> [Task objective]
Tell how many lines in the data below contain "waiting", using one number as the whole reply.
:: Task material ::
-- ==== Sys2Proof/Machine/Abort.lean ====
section
/-! DEFINITION. Taking back what has not committed, stopping what runs until it is stopped, aborts and draining rings (R405, R409). -/

namespace Sys2Proof.Machine

/-- A commit of the override tables that waits for its tick is dropped, and its arm is spent (R436). -/
def State.dropCommit (s : State) (r : CmdRef) : State :=
  if s.ovr.commitBy = some r then
    let s1 := (s.wr OVR_STATUS.commit_pend 0).disarm
    { s1 with ovr := { s1.ovr with commitAt := none, commitBy := none } }
  else s

/-- What a decision of a command has reserved is free again: a held patch request, an entry of the swap queue, a pending parameter
swap, a pending activation, a waiting commit of the override tables. -/
def State.undo (s : State) (r : CmdRef) : State :=
  let mine (x : Option CmdRef) : Bool := x = some r
  let s1 := s.dropCommit r
  { s1 with
    patch := { s1.patch with ents := s1.patch.ents.map (fun p =>
      (p.1, { p.2 with held := p.2.held.filter (fun h => !mine h.owner) })) }
    xpt := { s1.xpt with queue := s1.xpt.queue.filter (fun e => !mine e.owner) }
    img := { s1.img with
      act := s1.img.act.filter (fun x => !(mine x.owner && !x.begun && !x.switched))
      quads := s1.img.quads.map (fun p =>
        if p.2.shadow = .pending && mine p.2.owner then (p.1, { p.2 with shadow := .dirty, owner := none }) else p) } }

/-- A command that has not committed gets its final status; nothing of it commits. -/
def State.withdraw (s : State) (r : CmdRef) (status : Nat) : State := (s.undo r).finish r status 0 []

/-- A command that runs until it is stopped: its chain or its generators stop under their own rule (R270, R276). -/
def State.stopRunning (s : State) (r : CmdRef) (status : Nat) : State :=
  match (List.range 64).find? (fun p => match (s.player p).run with
      | some x => x.owner = some r
      | none => false) with
  | some p => s.playStop p status
  | none =>
    match s.findOut r with
    | none => s
    | some o => (forAll o.objs (fun g st => st.wr (GEN_CFG.en g) 0) s).finish r status 0 []

/-- Whether a command is an ABORT. -/
def Cmd.isAbort (c : Cmd) : Bool := c.op = 2

/-- The submitted commands of a ring that are not fetched yet, in ring order, as index and command; at most `k`. -/
def State.unfetched (s : State) (n : Nat) : Nat → Nat → List Cmd
  | 0, _ => []
  | k + 1, done =>
    if done ≥ s.submitted n then []
    else
      let x := s.cmdAt n ((s.rd (CMD_RING_CI.ci n) + done) % 65536)
      if done + x.2 > s.submitted n then [] else x.1 :: s.unfetched n k (done + x.2)

/-- The first submitted command of a ring with a tag that no abort has marked. -/
def State.findSubmitted (s : State) (n tag : Nat) : Option Cmd :=
  if !s.ringRun n then none
  else (s.unfetched n 256 0).find? (fun c => c.tag.toNat = tag && !s.q.abortMarks.any (fun m => m.1 = n && m.2.1 = c.slot.toNat))

/-- The fetched command of a name that waits for its decision, if there is one. -/
def State.findFetched (s : State) (r : CmdRef) : Option Cmd :=
  (s.q.fetched ++ s.q.ring0q ++ s.q.nightWait).find? (fun c => c.ref = r)

/-- Take a command that waits for its decision out of the queues. -/
def State.dropFetched (s : State) (r : CmdRef) : State :=
  let mine (c : Cmd) : Bool := c.ref = r
  if s.q.fetched.any mine then { s with q := { s.q with fetched := s.q.fetched.eraseP mine } }
  else if s.q.ring0q.any mine then { s with q := { s.q with ring0q := s.q.ring0q.eraseP mine } }
  else { s with q := { s.q with nightWait := s.q.nightWait.eraseP mine } }

/-- One abort at its tick T (R405). -/
def State.takeAbort (s : State) (a : AbortReq) : State :=
  let done (st : State) : State := st.complete a.cmd stDone 0 st.cycle []
  match s.findOut a.target with
  | some o =>
    if o.phase = .waiting || o.phase = .held then done (s.withdraw a.target stAborted)
    else if o.phase = .running then done (s.stopRunning a.target stAborted)
    else { s with q := { s.q with abortWaits := s.q.abortWaits ++ [a] } }
  | none =>
    match s.findFetched a.target with
    | some c => done ((s.dropFetched a.target).complete c stAborted 0 s.cycle [])
    | none =>
      match a.target.origin, s.findSubmitted a.target.ring a.target.tag with
      | .ring, some c =>
        if c.isAbort then s.complete a.cmd stNotPending 0 s.cycle []
        else { s with q := { s.q with abortMarks := s.q.abortMarks ++ [(a.target.ring, c.slot.toNat, a.cmd)] } }
      | _, _ => s.complete a.cmd stNotPending 0 s.cycle []

/-- The aborts that take effect at the present tick, in decision order, after its commits. -/
def State.abortTick (s : State) : State :=
  let due := s.q.aborts.filter (fun a => !later32 a.tick s.cycle)
  let s1 := { s with q := { s.q with aborts := s.q.aborts.filter (fun a => later32 a.tick s.cycle) } }
  forAll due (fun a st => st.takeAbort a) s1

/-- Running commands of draining rings stop at the next tick and complete CANCELLED (R409). -/
def State.drainTick (s : State) : State :=
  let l := s.q.drains
  let s1 := { s with q := { s.q with drains := [] } }
  upTo 16 (fun n st => st.drainDone n) (forAll l (fun r st => st.stopRunning r stCancelled) s1)

/-- A running ring begins to drain. Slots not yet fetched are discarded, and an abort that had marked one of them finds nothing. -/
def State.ringDisable (s : State) (n : Nat) : State :=
  if !s.ringRun n then s
  else
    let mine (c : Cmd) : Bool := c.ring.val = n && c.origin = .ring
    let s1 := s.wr (CMD_RING_STAT.state n) 2
    let waiting := s1.q.outst.filter (fun o => mine o.cmd && (o.phase = .waiting || o.phase = .held || o.phase = .served))
    let running := s1.q.outst.filter (fun o => mine o.cmd && o.phase = .running)
    let undecided := (s1.q.fetched ++ s1.q.ring0q ++ s1.q.nightWait).filter mine
    let s2 := forAll waiting (fun o st => st.withdraw o.cmd.ref stCancelled) s1
    let s3 := forAll undecided (fun c st => (st.dropFetched c.ref).complete c stCancelled 0 st.cycle []) s2
    let marks := s3.q.abortMarks.filter (fun m => m.1 = n)
    let aborts := s3.q.aborts.filter (fun a => mine a.cmd)
    let s4 := { s3 with q := { s3.q with
      drains := s3.q.drains ++ running.map (fun o => o.cmd.ref)
      abortMarks := s3.q.abortMarks.filter (fun m => m.1 != n)
      aborts := s3.q.aborts.filter (fun a => !mine a.cmd) } }
    let s5 := forAll marks (fun m st => st.complete m.2.2 stNotPending 0 st.cycle []) s4
    let s6 := forAll aborts (fun a st => st.complete a.cmd stCancelled 0 st.cycle []) s5
    s6.drainDone n

def execCmdRingDisable (n : Fin 16) (s : State) : Res := .next (s.ringDisable n.val)

end Sys2Proof.Machine
end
:::
> [Exercise result]
4